A political earthquake is forming in Alabama. Gov. Kay Ivey has called state legislators back to the capital, and the target is unmistakable — every Democratic congressional seat in the state.
Ivey convened the special session Friday, responding to pressure from Alabama Republicans who want to eliminate the two congressional districts currently held by Democratic U.S. Reps.

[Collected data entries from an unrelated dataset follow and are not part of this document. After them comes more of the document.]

/-- The expected SEQ: after EN or RESTART, that of the next packet. -/
def State.wantSeq (s : State) (f : Nat) : Nat :=
  ((s.fn f).expSeq).getD (s.peekN .host (s.pktAddr f (s.rf 0 (oHiRingst f) hiRingstCmdhead) + 4) 4)

/-- The packet at bus address a; with EXT = 1 of an opcode that has a block, and a length in range, its block follows the inline bytes. -/
def State.readPkt (s : State) (a : Nat) : Nat × Pkt :=
  let h := s.peekN .host a 16
  let ps := s.peeks .host (a + 16) 48
  let ext := bit h 18
  let opc := bits h 0 16
  let n := blk ps 8 4
  let b := if ext ∧ ((cmdInfo opc).any (fun i => i.ext)) ∧ n ≤ 2 ^ 24 then s.peeks .host (blk ps 0 8) n else []
  (h, { opc := opc, barrier := bit h 16, irq := bit h 17, ext := ext, part := bits h 24 8, seq := bits h 32 32, len := bits h 64 6,
        params := ps ++ b })

/-- Take a packet, with the outcome of the reads: 0 good, 1 the packet fails, 2 its extended block fails. -/
def State.take (s : State) (f rd : Nat) : State :=
  if ! s.mayTake f then s else
  let st := oHiRingst f
  let i := s.rf 0 st hiRingstCmdhead
  if rd = 1 ∨ ! s.linkOk f then (s.haltRing f 3).reply f { seq := s.wantSeq f, opc := 0, status := 0x18, detail := i } else
  let t := s.readPkt (s.pktAddr f i)
  let p := t.2
  let want := s.wantSeq f
  let s := s.wf 0 st hiRingstCmdhead ((i + 1) % 2 ^ 32)
  let r : Out := { seq := p.seq, opc := p.opc, part := p.part, irq := p.irq }
  if p.seq ≠ want then (s.haltRing f 1).reply f { r with status := 0x16, detail := want } else
  let s := s.putFn f { s.fn f with expSeq := some ((p.seq + 1) % 2 ^ 32) }
  match s.pktFail f t.1 p (rd = 2) with
  | some e => s.reply f { r with status := e.1, detail := e.2 }
  | none => s.putFn f { s.fn f with cur := some p, stage := 0 }

/-- CMDTAIL: the doorbell; packets beyond the ring halt it, else firmware takes the next. While EN = 0, or through the blocked window of
a TDI in ERROR, it is ignored (14 R632, 16 R686). -/
def State.doorbell (s : State) (f v rd : Nat) : State :=
  if ! s.ringEn f ∨ ! s.fnOpen f then s else
  let v := v % 2 ^ 32
  let s := s.putFn f { s.fn f with cmdtail := v }
  let head := s.rf 0 (oHiRingst f) hiRingstCmdhead
  if 2 ^ s.rf 0 (oHiRingcfg f) hiRingcfgClog < (v + 2 ^ 32 - head) % 2 ^ 32 then
    (s.haltRing f 2).reply f { seq := s.wantSeq f, opc := 0, status := 0x17, detail := v }
  else s.take f rd

def execCmdtail (f v rd : Nat) (s : State) : Host.Outcome State Fault Refusal :=
  if f < 9 then .next (s.doorbell f v rd) else .fault .absentUnit

/-- CPLHEAD: replies consumed; those that waited for room are written. -/
def State.consumeReplies (s : State) (f v : Nat) : State :=
  if ! s.ringEn f ∨ ! s.fnOpen f then s
  else (s.putFn f { s.fn f with cplhead := v % 2 ^ 32 }).flush f

def execCplhead (f v : Nat) (s : State) : Host.Outcome State Fault Refusal :=
  if f < 9 then .next (s.consumeReplies f v) else .fault .absentUnit

/-! ## Starting a command (14 R595 checks 8 and 9, R599, R605) -/

/-- Commands the failed state accepts (14 R605). -/
def Pkt.failedOk (p : Pkt) : Bool := [1, 2, 3, 5, 6].contains p.opc || p.mode3

/-- Commands that take effect only between other functions' short commands (14 R599). -/
def Pkt.exclusive (p : Pkt) : Bool := p.opc = 4 || p.opc = 5 || p.opc = 0x40 || p.mode3

/-- State of a partition (16 R683, R705). -/
def State.partState (s : State) (p : Nat) : Nat := s.rf 0 (oPartStat p) partStatState

/-- The command waits, and holds those behind it: a barrier, 64 long commands, another function's short command, or the module is not
served. -/
def State.mustWait (s : State) (f : Nat) (p : Pkt) : Bool :=
  let x := s.fn f
  ! s.serving || (p.barrier && decide (x.longs ≠ [])) || ((cmdInfo p.opc).any (fun i => i.long) && decide (64 ≤ x.longs.length)) ||
    (p.exclusive && s.fns.any (fun (e : Nat × Fn) => decide (e.1 ≠ f) && decide (e.2.stage = 1)))

/-- Commands that use a partition's dies: the module is not in operation for one that holds units of a lost die (01 R47; DEDUCED, log
entry 99). -/
def Pkt.usesDies (p : Pkt) : Bool := [0x10, 0x11, 0x20, 0x21, 0x30, 0x32, 0x33, 0x34, 0x35, 0x41].contains p.opc && ! p.mode3

/-- Check 8, and the alignment of XADDR: status. -/
def State.stateFail (s : State) (p : Pkt) : Option Nat :=
  if s.failed ∧ ! p.failedOk then some 0x15
  else if p.part < 8 ∧ p.usesDies ∧ (List.range s.nDies).any (fun d => bit s.lostDies d && s.partUses p.part d) then some 0x15
  else if p.part < 8 ∧ p.opc ≠ 0x100 ∧ s.partState p.part = 0 then some 0x15
  else if p.ext ∧ p.xaddr % 64 ≠ 0 then some 0x19
  else none

/-- A row of the host's commands: firmware takes the next packet when it has none, and starts it when it is this row's and need not wait. -/
def hostRow (opc f : Nat) (s : State) (body : Pkt → State → State) : Host.Outcome State Fault Refusal :=
  if 9 ≤ f then .fault .absentUnit else
  let s := s.take f 0
  match (s.fn f).cur with
  | none => .next s
  | some p =>
    if p.opc ≠ opc ∨ 0 < (s.fn f).stage ∨ s.mustWait f p then .next s else
    match s.stateFail p with
    | some e => .next (s.endCmd f e 0 0)
    | none => .next (body p s)

/-- The command goes on until a later event ends it. -/
def State.hold_ (s : State) (f : Nat) : State := s.putFn f { s.fn f with stage := 1 }

/-! ## Long commands and status words (14 R599, R617–R620) -/

/-- PROG of a long command. -/
def Long.prog (l : Long) : Nat :=
  let n := if l.total = 0 then 2 ^ 24 - 1 else l.done * (2 ^ 24 - 1) / l.total
  if 0x80 ≤ l.state then min n (2 ^ 24 - 1) else min n (2 ^ 24 - 2)

/-- The status word. -/
def Long.word (l : Long) : Nat := l.valid % 2 ^ 32 + l.prog * 2 ^ 32 + l.state % 256 * 2 ^ 56

/-- Write a status word; one that cannot be sent is logged (14 R618; DEDUCED, log entry 54). -/
def State.writeSw (s : State) (f : Nat) (l : Long) : State :=
  if s.linkOk f then s.poke .host l.swaddr (toBytes 8 l.word) else s.logErr { cls := 0x0D, island := 31, addr := 0, detail := 0x18 }

/-- The command is accepted: its status word reads ACCEPTED, and the next command may start. -/
def State.acceptLong (s : State) (f : Nat) (p : Pkt) (sw total : Nat) : State :=
  let l : Long := { pkt := p, swaddr := sw, state := 1, total := total }
  let x := s.fn f
  (s.putFn f { x with cur := none, stage := 0, longs := enq x.longs l }).writeSw f l

/-- The command is accepted and starts at once: its status word reads ACCEPTED, then RUNNING (14 R618; DESIGN CHOICE, log entry 114).
`valid` units of its result are there already. -/
def State.runLong (s : State) (f : Nat) (p : Pkt) (sw total valid : Nat) : State :=
  let s := s.acceptLong f p sw total
  let l : Long := { pkt := p, swaddr := sw, state := 2, total := total, valid := valid }
  let x := s.fn f
  (s.putFn f { x with longs := x.longs.map (fun k => if k.pkt.seq = p.seq then l else k) }).writeSw f l
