/-- 16 R698 to R700, 15 R654: the oldest commit asked for starts when the input is good, no commit runs and the energy suffices; else it is
deferred with an event, and a recipe store ends its command DEFERRED. A retry tries every deferred commit in its order: one that may
start does, and of another the attempt is counted. A commit takes erased flash (log 117); one that ends is stored, a recipe with its CRC-32C.
That a retry takes the oldest deferred commit is log entry 65. -/
def Obligations.CommitsStartDeferAndEnd : Prop :=
  ∀ (s : State) (c : Commit) (cs : List Commit), s.phase < 2 →
    let u : State := { s with commitWait := cs }
    let k : Commit := { c with tries := c.tries + 1 }
    let left (t : State) : Nat := (if t.rf 0 oHuStat huStatPgood = 1 then max t.erased (c.bytes + 262144) else t.erased) - c.bytes
    let starts (t : State) : State := { t with commitRun := some c, erased := left t }
    (s.commitWait = c :: cs → s.mayCommit c = true → exec .commitStart s = .next (starts u)) ∧
    (s.commitWait = c :: cs → s.mayCommit c = false → c.kind = 1 →
      exec .commitStart s = .next ((u.recipeStage c.fn c.seq 2).deferEvent c)) ∧
    (s.commitWait = c :: cs → s.mayCommit c = false → c.kind ≠ 1 → (s.deferred.filter (fun x => x.kind = 0)).length < 64 →
      exec .commitStart s = .next (({ u with deferred := enq s.deferred c } : State).deferEvent c)) ∧
    exec .commitRetry s = .next (retryAll { s with deferred := [] } s.deferred) ∧
    (∀ t : State, retryAll t [] = t ∧ (t.mayCommit c = true → retryAll t (c :: cs) = retryAll (starts t) cs) ∧
      (t.mayCommit c = false →
        retryAll t (c :: cs) = retryAll (({ t with deferred := enq t.deferred k } : State).deferEvent k) cs)) ∧
    (s.commitRun = some c →
      (c.kind = 0 → exec .commitEnd s = .next { s with commitRun := none, flashLog := lastN 1024 (enq s.flashLog c.erec) }) ∧
      (c.kind = 1 → exec .commitEnd s =
        .next (({ s with commitRun := none, recipe := c.data, recipes := (c.data, crc32c c.data) :: s.recipes } : State).recipeStage
          c.fn c.seq 3)) ∧
      (c.kind = 2 → exec .commitEnd s = .next { s with commitRun := none, fuseSvn := c.seq }))

/-- 17 R711 to R714, R730, R733, 18 R735, R739: a telemetry sample stores its readings and keeps the peaks; an evaluation raises or releases
each cause's level and the level in force becomes the largest that a cause demands; an input current held over its bound demands level
4 at once; a die applies the level in force. The fall of the input clears PGOOD and alerts the host, and its rise sets it.
The release current of 70 A in every variant, and the top level 7, are the model's choices (log entries 77 and 78). -/
def Obligations.TelemetryThrottlesTheModule : Prop :=
  ∀ (s : State) (vin iin pin energy d ma us : Nat) (tel : List Nat), s.canon = true → s.phase < 2 → s.hasDie d = true →
    goesOn (exec (.telemetrySample vin iin pin energy tel) s) (fun t =>
      t.rf 0 oPwrIn pwrInPin = pin % 2 ^ 16 ∧ t.rf 0 oPwrIn pwrInPpk = max (pin % 2 ^ 16) (s.rf 0 oPwrIn pwrInPpk) ∧
      t.rf d oPwrTel pwrTelTj = telOf tel d 2 % 256 ∧ t.rf d oPwrTel pwrTelTjpk = max (telOf tel d 2 % 256) (s.rf d oPwrTel pwrTelTjpk) ∧
      t = { s with regs := t.regs }) ∧
    exec .throttleEvaluation s = .next ((List.range 4).foldl (fun s c => s.evalCause c) s).levelSet ∧
    (∀ c, c < 4 →
      let t := s.evalCause c
      ((s.causeNow c).1 = true → mget n0 t.levels c = min 7 (mget n0 s.levels c + 1) ∧ mget n0 t.calm c = 0) ∧
      ((s.causeNow c).1 = false → (s.causeNow c).2 = false → mget n0 t.levels c = mget n0 s.levels c ∧ mget n0 t.calm c = 0) ∧
      ((s.causeNow c).1 = false → (s.causeNow c).2 = true → mget n0 s.calm c = 99 → mget n0 t.levels c = mget n0 s.levels c - 1) ∧
      t = { s with levels := t.levels, calm := t.calm }) ∧
    ((∀ c, c < 5 → s.levelOf c < 8) → (∀ c, c < 5 → s.levelOf c ≤ s.levelSet.rf 0 oPwrStat pwrStatLevel) ∧
      (∃ c, c < 5 ∧ s.levelSet.rf 0 oPwrStat pwrStatLevel = s.levelOf c)) ∧
    (s.iinBounds.1 < ma → 20 ≤ us → exec (.inputCurrentThrottle ma us) s = .next ({ s with
      levels := mset n0 s.levels 1 (max 4 (mget n0 s.levels 1)), calm := mset n0 s.calm 1 0 } : State).levelSet) ∧
    (ma ≤ s.iinBounds.1 ∨ us < 20 → exec (.inputCurrentThrottle ma us) s = .next s) ∧
    goesOn (exec (.throttleApply d) s) (fun t =>
      mget n0 t.dieLevel d = s.rf 0 oPwrStat pwrStatLevel ∧ (∀ e, e ≠ d → mget n0 t.dieLevel e = mget n0 s.dieLevel e) ∧
      t = { s with dieLevel := t.dieLevel, regs := t.regs }) ∧
    (s.rf 0 oHuStat huStatPgood = 1 → goesOn (exec .pgoodFall s) (fun t =>
      t.rf 0 oHuStat huStatPgood = 0 ∧ t.smbAlert = true ∧ t = { s with smbAlert := true, regs := t.regs })) ∧
    goesOn (exec .pgoodRise s) (fun t => t.rf 0 oHuStat huStatPgood = 1 ∧ t = { s with regs := t.regs })
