-- ==== Sys2Proof/Laws/State.lean ====
section
/-!
SUPPORT. Sys2Proof/Laws/State.lean: what each named update of the state leaves in each field, and what each named read sees after it,
so that no proof unfolds a record update.
-/
namespace Sys2Proof.Machine

/-! ## putCtx -/

section
variable (s : State) (d c : Nat) (x : Ctx)

@[simp] theorem State.putCtx_pending : (s.putCtx d c x).pending = s.pending := rfl
@[simp] theorem State.putCtx_freeCtr : (s.putCtx d c x).freeCtr = s.freeCtr := rfl
@[simp] theorem State.putCtx_variant : (s.putCtx d c x).variant = s.variant := rfl
@[simp] theorem State.putCtx_regs : (s.putCtx d c x).regs = s.regs := rfl
@[simp] theorem State.putCtx_mem : (s.putCtx d c x).mem = s.mem := rfl
@[simp] theorem State.putCtx_marks : (s.putCtx d c x).marks = s.marks := rfl
@[simp] theorem State.putCtx_vats : (s.putCtx d c x).vats = s.vats := rfl
@[simp] theorem State.putCtx_rings : (s.putCtx d c x).rings = s.rings := rfl
@[simp] theorem State.putCtx_hyd : (s.putCtx d c x).hyd = s.hyd := rfl
@[simp] theorem State.putCtx_fns : (s.putCtx d c x).fns = s.fns := rfl
@[simp] theorem State.putCtx_reports : (s.putCtx d c x).reports = s.reports := rfl
@[simp] theorem State.putCtx_errLog : (s.putCtx d c x).errLog = s.errLog := rfl
@[simp] theorem State.putCtx_errIndex : (s.putCtx d c x).errIndex = s.errIndex := rfl
@[simp] theorem State.putCtx_flashLog : (s.putCtx d c x).flashLog = s.flashLog := rfl
@[simp] theorem State.putCtx_ceSeen : (s.putCtx d c x).ceSeen = s.ceSeen := rfl
@[simp] theorem State.putCtx_time : (s.putCtx d c x).time = s.time := rfl
@[simp] theorem State.putCtx_commitWait : (s.putCtx d c x).commitWait = s.commitWait := rfl
@[simp] theorem State.putCtx_commitRun : (s.putCtx d c x).commitRun = s.commitRun := rfl
@[simp] theorem State.putCtx_deferred : (s.putCtx d c x).deferred = s.deferred := rfl
@[simp] theorem State.putCtx_pcieUp : (s.putCtx d c x).pcieUp = s.pcieUp := rfl
@[simp] theorem State.putCtx_bondReports : (s.putCtx d c x).bondReports = s.bondReports := rfl
@[simp] theorem State.putCtx_modNum : (s.putCtx d c x).modNum = s.modNum := rfl
@[simp] theorem State.putCtx_grants : (s.putCtx d c x).grants = s.grants := rfl
@[simp] theorem State.putCtx_grantsNew : (s.putCtx d c x).grantsNew = s.grantsNew := rfl
@[simp] theorem State.putCtx_slotOwn : (s.putCtx d c x).slotOwn = s.slotOwn := rfl
@[simp] theorem State.putCtx_ports : (s.putCtx d c x).ports = s.ports := rfl
@[simp] theorem State.putCtx_seen : (s.putCtx d c x).seen = s.seen := rfl
@[simp] theorem State.putCtx_keys : (s.putCtx d c x).keys = s.keys := rfl
@[simp] theorem State.putCtx_nextInjDie : (s.putCtx d c x).nextInjDie = s.nextInjDie := rfl
@[simp] theorem State.putCtx_longTag : (s.putCtx d c x).longTag = s.longTag := rfl
@[simp] theorem State.putCtx_nextRid : (s.putCtx d c x).nextRid = s.nextRid := rfl
@[simp] theorem State.putCtx_rackqs : (s.putCtx d c x).rackqs = s.rackqs := rfl
@[simp] theorem State.putCtx_rackSeq : (s.putCtx d c x).rackSeq = s.rackSeq := rfl
@[simp] theorem State.putCtx_rkLast : (s.putCtx d c x).rkLast = s.rkLast := rfl
@[simp] theorem State.putCtx_turnTile : (s.putCtx d c x).turnTile = s.turnTile := rfl
@[simp] theorem State.putCtx_tunOwn : (s.putCtx d c x).tunOwn = s.tunOwn := rfl
@[simp] theorem State.putCtx_ledNew : (s.putCtx d c x).ledNew = s.ledNew := rfl
@[simp] theorem State.putCtx_specRows : (s.putCtx d c x).specRows = s.specRows := rfl
@[simp] theorem State.putCtx_abortRk : (s.putCtx d c x).abortRk = s.abortRk := rfl
@[simp] theorem State.putCtx_abortTun : (s.putCtx d c x).abortTun = s.abortTun := rfl
@[simp] theorem State.putCtx_drainRk : (s.putCtx d c x).drainRk = s.drainRk := rfl
@[simp] theorem State.putCtx_drainTun : (s.putCtx d c x).drainTun = s.drainTun := rfl
@[simp] theorem State.putCtx_accq : (s.putCtx d c x).accq = s.accq := rfl
@[simp] theorem State.putCtx_cplValue : (s.putCtx d c x).cplValue = s.cplValue := rfl
@[simp] theorem State.putCtx_backs : (s.putCtx d c x).backs = s.backs := rfl
@[simp] theorem State.putCtx_tslots : (s.putCtx d c x).tslots = s.tslots := rfl
@[simp] theorem State.putCtx_tunq : (s.putCtx d c x).tunq = s.tunq := rfl
@[simp] theorem State.putCtx_abortSerial : (s.putCtx d c x).abortSerial = s.abortSerial := rfl
@[simp] theorem State.putCtx_dieHbAge : (s.putCtx d c x).dieHbAge = s.dieHbAge := rfl
@[simp] theorem State.putCtx_jobs : (s.putCtx d c x).jobs = s.jobs := rfl
@[simp] theorem State.putCtx_lostDies : (s.putCtx d c x).lostDies = s.lostDies := rfl
@[simp] theorem State.putCtx_failed : (s.putCtx d c x).failed = s.failed := rfl
@[simp] theorem State.putCtx_slotHeld : (s.putCtx d c x).slotHeld = s.slotHeld := rfl
@[simp] theorem State.putCtx_caps : (s.putCtx d c x).caps = s.caps := rfl
@[simp] theorem State.putCtx_stages : (s.putCtx d c x).stages = s.stages := rfl
@[simp] theorem State.putCtx_inocLeft : (s.putCtx d c x).inocLeft = s.inocLeft := rfl
@[simp] theorem State.putCtx_kcores : (s.putCtx d c x).kcores = s.kcores := rfl
@[simp] theorem State.putCtx_parts : (s.putCtx d c x).parts = s.parts := rfl
@[simp] theorem State.putCtx_sessions : (s.putCtx d c x).sessions = s.sessions := rfl
@[simp] theorem State.putCtx_nextSess : (s.putCtx d c x).nextSess = s.nextSess := rfl
@[simp] theorem State.putCtx_changes : (s.putCtx d c x).changes = s.changes := rfl
@[simp] theorem State.putCtx_fenceRun : (s.putCtx d c x).fenceRun = s.fenceRun := rfl
@[simp] theorem State.putCtx_fenceOld : (s.putCtx d c x).fenceOld = s.fenceOld := rfl
@[simp] theorem State.putCtx_keyCtr : (s.putCtx d c x).keyCtr = s.keyCtr := rfl
@[simp] theorem State.putCtx_fwKey : (s.putCtx d c x).fwKey = s.fwKey := rfl
@[simp] theorem State.putCtx_bmrs : (s.putCtx d c x).bmrs = s.bmrs := rfl
@[simp] theorem State.putCtx_imgSvns : (s.putCtx d c x).imgSvns = s.imgSvns := rfl
@[simp] theorem State.putCtx_aliasKey : (s.putCtx d c x).aliasKey = s.aliasKey := rfl
@[simp] theorem State.putCtx_certs : (s.putCtx d c x).certs = s.certs := rfl
@[simp] theorem State.putCtx_flashGen : (s.putCtx d c x).flashGen = s.flashGen := rfl
@[simp] theorem State.putCtx_recipes : (s.putCtx d c x).recipes = s.recipes := rfl
@[simp] theorem State.putCtx_erased : (s.putCtx d c x).erased = s.erased := rfl
@[simp] theorem State.putCtx_recipe : (s.putCtx d c x).recipe = s.recipe := rfl
@[simp] theorem State.putCtx_recipeNow : (s.putCtx d c x).recipeNow = s.recipeNow := rfl
@[simp] theorem State.putCtx_levels : (s.putCtx d c x).levels = s.levels := rfl
@[simp] theorem State.putCtx_calm : (s.putCtx d c x).calm = s.calm := rfl
@[simp] theorem State.putCtx_dieLevel : (s.putCtx d c x).dieLevel = s.dieLevel := rfl
@[simp] theorem State.putCtx_phase : (s.putCtx d c x).phase = s.phase := rfl
@[simp] theorem State.putCtx_answered : (s.putCtx d c x).answered = s.answered := rfl
@[simp] theorem State.putCtx_trip : (s.putCtx d c x).trip = s.trip := rfl
@[simp] theorem State.putCtx_smbAlert : (s.putCtx d c x).smbAlert = s.smbAlert := rfl
@[simp] theorem State.putCtx_flashExt : (s.putCtx d c x).flashExt = s.flashExt := rfl
@[simp] theorem State.putCtx_flashWait : (s.putCtx d c x).flashWait = s.flashWait := rfl
@[simp] theorem State.putCtx_taps : (s.putCtx d c x).taps = s.taps := rfl
@[simp] theorem State.putCtx_porSeq : (s.putCtx d c x).porSeq = s.porSeq := rfl
@[simp] theorem State.putCtx_smb : (s.putCtx d c x).smb = s.smb := rfl
@[simp] theorem State.putCtx_smbPec : (s.putCtx d c x).smbPec = s.smbPec := rfl
@[simp] theorem State.putCtx_rdata : (s.putCtx d c x).rdata = s.rdata := rfl
@[simp] theorem State.putCtx_aer : (s.putCtx d c x).aer = s.aer := rfl
@[simp] theorem State.putCtx_unsupported : (s.putCtx d c x).unsupported = s.unsupported := rfl
@[simp] theorem State.putCtx_diag : (s.putCtx d c x).diag = s.diag := rfl
@[simp] theorem State.putCtx_fuseSvn : (s.putCtx d c x).fuseSvn = s.fuseSvn := rfl
@[simp] theorem State.putCtx_get_vat (e u : Nat) : (s.putCtx d c x).vat e u = s.vat e u := rfl
@[simp] theorem State.putCtx_get_ring (e : Nat) : (s.putCtx d c x).ring e = s.ring e := rfl
@[simp] theorem State.putCtx_get_fn (e : Nat) : (s.putCtx d c x).fn e = s.fn e := rfl
@[simp] theorem State.putCtx_get_reg (e u : Nat) : (s.putCtx d c x).reg e u = s.reg e u := rfl
@[simp] theorem State.putCtx_get_rf (e u : Nat) (g : Fld) : (s.putCtx d c x).rf e u g = s.rf e u g := rfl
@[simp] theorem State.putCtx_get_peek (rg : Region) (u : Nat) : (s.putCtx d c x).peek rg u = s.peek rg u := rfl
@[simp] theorem State.putCtx_get_mark (rg : Region) (u : Nat) : (s.putCtx d c x).mark rg u = s.mark rg u := rfl
@[simp] theorem State.putCtx_get_nDies : (s.putCtx d c x).nDies = s.nDies := rfl
@[simp] theorem State.putCtx_get_hasDie (e : Nat) : (s.putCtx d c x).hasDie e = s.hasDie e := rfl
@[simp] theorem State.putCtx_get_hasVat (e u : Nat) : (s.putCtx d c x).hasVat e u = s.hasVat e u := rfl
@[simp] theorem State.putCtx_get_hasCtx (e u : Nat) : (s.putCtx d c x).hasCtx e u = s.hasCtx e u := rfl
@[simp] theorem State.putCtx_get_port (e u : Nat) : (s.putCtx d c x).port e u = s.port e u := rfl
@[simp] theorem State.putCtx_get_rackq (e u : Nat) : (s.putCtx d c x).rackq e u = s.rackq e u := rfl
@[simp] theorem State.putCtx_get_kcore (e u : Nat) : (s.putCtx d c x).kcore e u = s.kcore e u := rfl
@[simp] theorem State.putCtx_get_tslot (e u w : Nat) : (s.putCtx d c x).tslot e u w = s.tslot e u w := rfl
@[simp] theorem State.putCtx_get_partRec (e : Nat) : (s.putCtx d c x).partRec e = s.partRec e := rfl
@[simp] theorem State.putCtx_get_job (e : Nat) : (s.putCtx d c x).job e = s.job e := rfl
@[simp] theorem State.putCtx_get_hydSet (e u w : Nat) : (s.putCtx d c x).hydSet e u w = s.hydSet e u w := rfl

end

/-! ## putVat -/

section
variable (s : State) (d v : Nat) (x : Vat)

Terri Sewell of Birmingham and Shomari Figures of Mobile.
Ivey said the GOP-controlled Legislature should be prepared to set special primary elections if the Supreme Court allows them to use a congressional map that had been blocked in court.
The special session convened Monday afternoon, establishing a contingency plan that would allow the state to move away from its current court-drawn maps.
Alabama Attorney General Steve Marshall had filed an emergency petition with the U.S. Supreme Court the previous Thursday, asking the nation’s highest court to dissolve the injunction blocking the state from redrawing its congressional map before 2030.
Alabama currently sits under that injunction, which bars any redrawing of its congressional maps until after the next census.
The path to this moment stretches back years. The Supreme Court ruled in 2023 that Alabama’s House map violated the Voting Rights Act. State lawmakers submitted a replacement map, but a three-judge panel rejected it.
A court-appointed expert ultimately drew the final map, producing two House districts where Black voters make up a significant share of the electorate — both of which are now held by Democrats.
That same three-judge panel included two judges appointed by President Donald Trump.
The panel determined the maps were unconstitutional, pointing to Alabama’s racially polarized voting patterns, where white Alabamians largely support Republicans and Black Alabamians largely support Democrats.
Alabama’s May 19 primaries are currently set to proceed under the court-ordered map, which keeps two districts with heavy Black populations in place.
The legal landscape shifted significantly when the Supreme Court issued its ruling in the Louisiana redistricting case.
Justice Samuel Alito’s majority opinion raised the bar considerably for anyone seeking to challenge congressional districts on racial discrimination grounds.
Marshall moved swiftly after the ruling.
“Because the lower court’s injunction cannot stand in light of the Supreme Court’s ruling, we have asked the court to lift the injunction,” he said. “Alabama deserves the right to use its own maps, just like every other state.”
“By calling the Legislature into a special session, I am ensuring Alabama is prepared should the courts act quickly enough to allow Alabama’s previously drawn congressional and state Senate maps to be used during this election cycle,” Ivey said.
“If the court-ordered injunction is lifted, Alabama would revert to the maps drawn by the Legislature for congressional districts in 2023 and state Senate districts in 2021.”
House Speaker Nathaniel Ledbetter and Senate President Pro Tem Garlan Gudger issued a joint statement declaring that the Legislature now has an opportunity to send seven Republicans to Congress — a goal that would require dismantling the districts currently held by both Sewell and Figures.
House Pro-Tem Chris Pringle filed House Bill 1 during the opening day of the session.
The bill would authorize new primary elections in affected congressional districts if a federal court lifts the injunction on the 2023 legislature-approved map and the ruling comes too late to be worked into the existing 2026 primary schedule.
Alabama is not moving alone. Tennessee Gov. Bill Lee called his own special session beginning Tuesday.
“We owe it to Tennesseans to ensure our congressional districts accurately reflect the will of Tennessee voters,” Lee said.
Florida moved to redraw its House maps prior to the Supreme Court ruling, with Republicans projecting gains in four seats.
Texas shifted five Democratic districts toward the GOP last summer, prompting California to respond by moving five Republican-held districts to the left.
“The Alabama in 2026 is not the Alabama of the early 1960s,” Marshall said. “It’s a new time and a different era.”
Opponents of the redistricting effort argue that courts have already established that Alabama intentionally discriminated against Black voters when drawing district lines following the 2020 census, and that the state repeatedly refused to comply with court orders directing it to fix the problem.